Intervention de Amélie Verdier

Réunion du mardi 25 mai 2021 à 18h00
Commission des affaires sociales

Amélie Verdier, directrice du budget :

Nous enregistrons en 2020 un déficit que je n'ose qualifier de « meilleur que prévu » mais plutôt de « moins mauvais ». L'activité économique n'a finalement reculé que de 8,3 % du produit intérieur brut (PIB) alors que nous avions craint pire. C'est une bonne chose et, peut-être aussi, une illustration de la prudence qui a toujours été la nôtre au milieu d'une crise qui reste marquée par beaucoup d'incertitudes. La situation de 2021 reste assez incertaine.

Franck Von Lennep a donné les grands éléments et souligné le fait que le déficit constaté en 2020 est moins élevé que prévu du fait des recettes. En revanche, pour ce qui est des dépenses, nous avons des surcoûts liés à la crise, de l'ordre de 13,5 milliards d'euros sur l'ONDAM. Je souligne devant votre commission que l'État a pris sa part, c'est‑à‑dire l'essentiel du coût de la crise et des mesures discrétionnaires mises en place pour y faire face. Chacun a pris sa perte sur le rendement des recettes et l'État a supporté une très large part des dépenses d'urgence. Je crois que la Cour des comptes devrait très prochainement confirmer notre estimation ou la préciser : l'État a pris en charge environ les deux tiers du coût des dépenses d'urgence et de soutien. Il a notamment pris en charge la compensation des exonérations et aides au paiement des charges sociales instaurées durant la crise sanitaire.

Nous sommes dans un environnement complètement inédit. Nous avons quasiment doublé le déficit de l'État par rapport à l'estimation de la loi de finances initiale en passant de 93 milliards à 178 milliards d'euros exécutés.

L'effet de l'effondrement du PIB devrait, nous l'espérons, être rattrapé rapidement. Nous serons attentifs en 2021 et pour la suite de la trajectoire à mettre en exergue ce qui est l'effet de la crise et ce qui provient de décisions de dépenses pérennes. Certaines dépenses concernent l'État et d'autres la sécurité sociale, notamment avec les accords du Ségur de la santé. Ces derniers éléments montent en puissance.

Je n'ai pas d'information supplémentaire sur 2021. Nous n'avons pas de raison d'être inquiets par rapport à la dernière prévision de croissance du Gouvernement, revue à 5 % au lieu des 6 % initialement envisagés pour tenir compte du troisième confinement. Comme l'a indiqué le directeur de la sécurité sociale, nous vérifions actuellement ce qu'il en sera mais nous n'avons pas d'inquiétude particulière compte tenu des encaissements de recettes, notamment les encaissements de taxe sur la valeur ajoutée que nous assurons avant de les reverser à la sécurité sociale.

Vous nous avez interpellés, monsieur le rapporteur général, sur l'horizon de la trajectoire d'ensemble.
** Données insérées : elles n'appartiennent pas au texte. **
/-- VECTOR_LOAD, R71, R75, R168. -/
def execVectorLoad (a : ArrayId) (core : Fin 16) (gather : Bool) (s : State) : Host.Outcome State Fault Refusal :=
  .next (s.vecStep a core fun p c i _ =>
    let lanes := c.enabled i
    let e := s.vectorEng a p
    let vas := sortVas (lanes.map fun l => wordVa (c.laneVa i gather l))
    if c.memMarked i gather then s.vecPoison a core
    else if (!gather && (c.memStart i).toNat % 4 ≠ 0) || lanes.any fun l => (c.laneVa i gather l).toNat % 4 ≠ 0 then
      s.vecFault a core 0x21
    else if s.linesBusy e .read vas || s.laneOwes a p c .read vas then s
    else match s.checkVas e .read vas with
      | (some f, s1) => s1.stallCtx a p c f false
      | (none, s1) =>
        match s1.readWords e vas with
        | (.error f, s2) => s2.stallCtx a p c f true
        | (.ok ws, s2) => s2.vecIssued a c fun y => y.mapLanes i fun l => laneFrom ws (c.laneVa i gather l))

/-- What a vector store sends: the code words whose sixteen lanes are enabled. `none` where some lanes of a word are
enabled and others are not (R71). -/
def Ctx.storeWords (c : Ctx) (i : VIns) : Option (List (BitVec 55 × CodeWord)) :=
  let on := c.enabled i
  let word := fun (k : Nat) =>
    let ls := (List.range 16).map fun j => c.lane i.src1 (16 * k + j)
    (c.memStart i + BitVec.ofNat 55 (64 * k),
      ({ data := bytesWord (ls.flatMap fun x => bytesOf 4 x.bits.toNat), mark := anyMark ls } : CodeWord))
  let count := fun (k : Nat) => on.countP fun l => l / 16 = k
  if (List.range 4).any fun k => count k ≠ 0 ∧ count k ≠ 16 then none
  else some (((List.range 4).filter fun k => count k = 16).map word)

/-- Code words of a store sent one after another. -/
def State.sendWords (s : State) (e : Eng) : List (BitVec 55 × CodeWord) → SendOut × State
  | [] => (.done 0, s)
  | (va, w) :: ws =>
    match s.sendRun 2 e va [w] with
    | (.done st, s1) =>
      match State.sendWords s1 e ws with
      | (.done st2, s2) => (.done (if st = 0 then st2 else st), s2)
      | r => r
    | r => r

/-- R75, R140: a store that wrote marked words is counted and logged once, with the first of them. -/
def State.poisonStore (s : State) (a : ArrayId) (p : PanelId) (ws : List (BitVec 55 × CodeWord)) : State :=
  match ws.find? fun x => x.2.mark with
  | none => s
  | some x =>
    let e := s.vectorEng a p
    (s.countCommits a (ws.countP fun x => x.2.mark)).accessEvent 5 e.agent (s.leadsTo e .write x.1)

/-- R92: a write into a site's aperture of a step that carries ATOMIC counts as its first atomic. -/
def State.siteWrites (s : State) (a : ArrayId) (p : PanelId) (vas : List (BitVec 55)) : State :=
  if vas.any fun va => s.toSite a p va then
    s.modSeq a fun x => { x with atomicIssued := x.atomicIssued || x.atomic }
  else s

/-- VECTOR_STORE, R71, R72, R75, R140. -/
def execVectorStore (a : ArrayId) (core : Fin 16) (s : State) : Host.Outcome State Fault Refusal :=
  .next (s.vecStep a core fun p c i _ =>
    let e := (s.vectorEng a p).at (.kernel c.launch)
    if c.memMarked i false || c.enableMarked i then s.vecPoison a core
    else if (c.memStart i).toNat % 64 ≠ 0 then s.vecFault a core 0x20
    else match c.storeWords i with
      | none => s.vecFault a core 0x20
      | some ws =>
        let vas := ws.map (·.1)
        if s.linesBusy e .write vas || s.laneOwes a p c .write vas then s
        else match s.checkVas e .write vas with
          | (some f, s1) => s1.stallCtx a p c f false
          | (none, s1) =>
            match (s1.siteWrites a p vas).sendWords e ws with
            | (.fault f, s2) => s2.stallCtx a p c f true
            | (.held, _) => s
            | (.done st, s2) => ((s2.vecIssued a c id).poisonStore a p ws).writeDone a s.arrays[a].seq.stepOpen st)

/-! ## VATOM, R73 -/

def vatomOp (type : Nat) : AtomicOp := (atomicOfCode (type % 4)).getD .add32

/-- The value of a lane of a register, or of a register pair. -/
def Ctx.operand (c : Ctx) (wide : Bool) (r l : Nat) : DWord :=
  if wide then (c.lane ((r + 1) % 32) l).bits.setWidth 64 <<< 32 ||| (c.lane r l).bits.setWidth 64
  else (c.lane r l).bits.setWidth 64

def Ctx.operandMark (c : Ctx) (wide : Bool) (r l : Nat) : Bool :=
  (c.lane r l).mark || (wide && (c.lane ((r + 1) % 32) l).mark)

/-- The request of one lane. -/
def Ctx.laneAtomic (c : Ctx) (i : VIns) (l : Nat) : ReqKind :=
  let op := vatomOp i.type
  let wide := atomicSize op = 8
  .atomic op (asFin 64 ((c.laneVa i true l).toNat % 64)) (c.operand wide i.src2 l)
    (if op = .cas64 then c.operand true i.src3 l else 0)
    (c.operandMark wide i.src2 l || (op = .cas64 && c.operandMark true i.src3 l))

/-- The atomic of one lane; none while a tag is wanting. A lane that leads outside the package's network is
answered at once with a status, and its destination with the mark (assumption log 13). -/
def State.sendLane (s : State) (a : ArrayId) (p : PanelId) (c : Ctx) (i : VIns) (e : Eng) (l : Nat) : Option (BitVec 3 × State) :=
  let wide := atomicSize (vatomOp i.type) = 8
  match (s.translate e.agent e.sel p e.tint (c.laneVa i true l) .atomic).1 with
  | .ok (.pa pa) =>
    (s.inject e.agent.field e.ni e.tint (some p) pa (c.laneAtomic i l)
      (.vectorLane a c.core c.idx (i.dest * 64 + l) wide c.launch) (some (c.laneVa i true l))).map fun r =>
        (0, r.2.modCtx a c.core c.idx fun y => { y with owed := y.owed ++ laneKeys (i.dest * 64 + l) wide })
  | .ok t =>
    let bad := fun (y : Ctx) =>
      let z := y.setLane i.dest l { bits := 0, mark := true }
      if wide then z.setLane ((i.dest + 1) % 32) l { bits := 0, mark := true } else z
    some (if t = .refused then 1 else 3, (if t = .refused then s else s.hostRefused p).modCtx a c.core c.idx bad)
  | .error _ => some (0, s)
Le programme de stabilité est construit sur l'ensemble des finances publiques et sur l'objectif d'un retour à un niveau permettant de stabiliser la dette publique. Je souhaite insister sur le fait que les 3 % ne sont pas un chiffre qui nous obséderait en lui-même à Bercy. Ce qui a un sens économique est le point à partir duquel nous parvenons à infléchir le poids de la dette dans le PIB.

La stratégie proposée repose sur une maîtrise – déjà abondamment commentée – de l'évolution des dépenses publiques autour de 0,7 % en moyenne par an, en volume c'est‑à‑dire en neutralisant l'effet de l'inflation sur la période pluriannuelle. Pour fixer les idées, la croissance avait été de l'ordre de 1 % sur la période 2013-2017 et nous sommes donc sur un niveau un peu inférieur. C'est un effort et nous ne le présentons pas autrement.

J'insiste sur le fait que c'est une évolution moyenne, certains pans de la dépense publique allant plus vite que cette moyenne et d'autres moins vite. Dans le champ de la sécurité sociale, il faut souligner la dynamique des dépenses de retraite, tout simplement du fait d'un effet démographique et de la progression du nombre de retraités. Dans ce même champ de la sécurité sociale, les dépenses de gestion administrative des caisses de sécurité sociale par exemple sont moins dynamiques. Les assiettes ne sont évidemment pas les mêmes mais je veux bien montrer que cette affirmation d'une trajectoire moyenne ne signifie pas appliquer la même trajectoire à tout le monde. Il s'agit simplement d'un cap clair et c'est l'esprit dans lequel nous souhaitons appréhender les propositions faites par le rapporteur général et par la commission des finances.

Nous ne pouvons pas dire à partir de quand ce sera appliqué puisque la crise n'est pas encore derrière nous, même si nous commençons à en voir le bout. Vous avez examiné récemment le projet de loi relatif à la gestion de la sortie de crise sanitaire. Il nous donne un cap pour la sortie d'un certain nombre de mesures de soutien. Cette sortie aura lieu de manière progressive pour l'ensemble des secteurs suivis et, dès que nous le pourrons, nous souhaitons avoir un pilotage pluriannuel d'ensemble qui explicite la stratégie.

J'ajoute, comme vous nous y avez invités, quelques réactions un peu techniques sur votre proposition de loi organique. Je souligne d'abord tout ce qui nous semble aller dans le bon sens. L'alignement des dates de dépôt des deux textes nous semble parachever un mouvement déjà largement entamé les années précédentes, en donnant une grande cohérence sur les hypothèses prises, sur les flux financiers entre l'État et la sécurité sociale. Nous approuvons le fait d'avoir une différenciation plus forte des LFSS selon leur objet : loi de financement initiale, rectificative lorsque c'est nécessaire en cours d'année ou d'approbation à l'image de ce qui se fait pour l'État. Le Printemps social de l'évaluation illustre l'intérêt de prévoir un moment où nous revenons sur les comptes. Le renforcement de la présentation de trajectoires pluriannuelles en annexe au projet de loi de financement de la sécurité sociale nous paraît également aller dans le bon sens. L'introduction du « compteur des écarts » permet de confronter une programmation à la réalité de son avancement. Cela nous paraît également porteur de sens et permet de décliner sur le champ social l'une des recommandations faites par la commission sur l'avenir des finances publiques, dite « commission Arthuis ». C'est bien dans la durée et en programmant les efforts que nous pouvons obtenir les meilleurs résultats. L'introduction d'une loi d'approbation des comptes de la sécurité sociale permettrait aussi de revenir sur l'atteinte des objectifs fixés aux politiques publiques.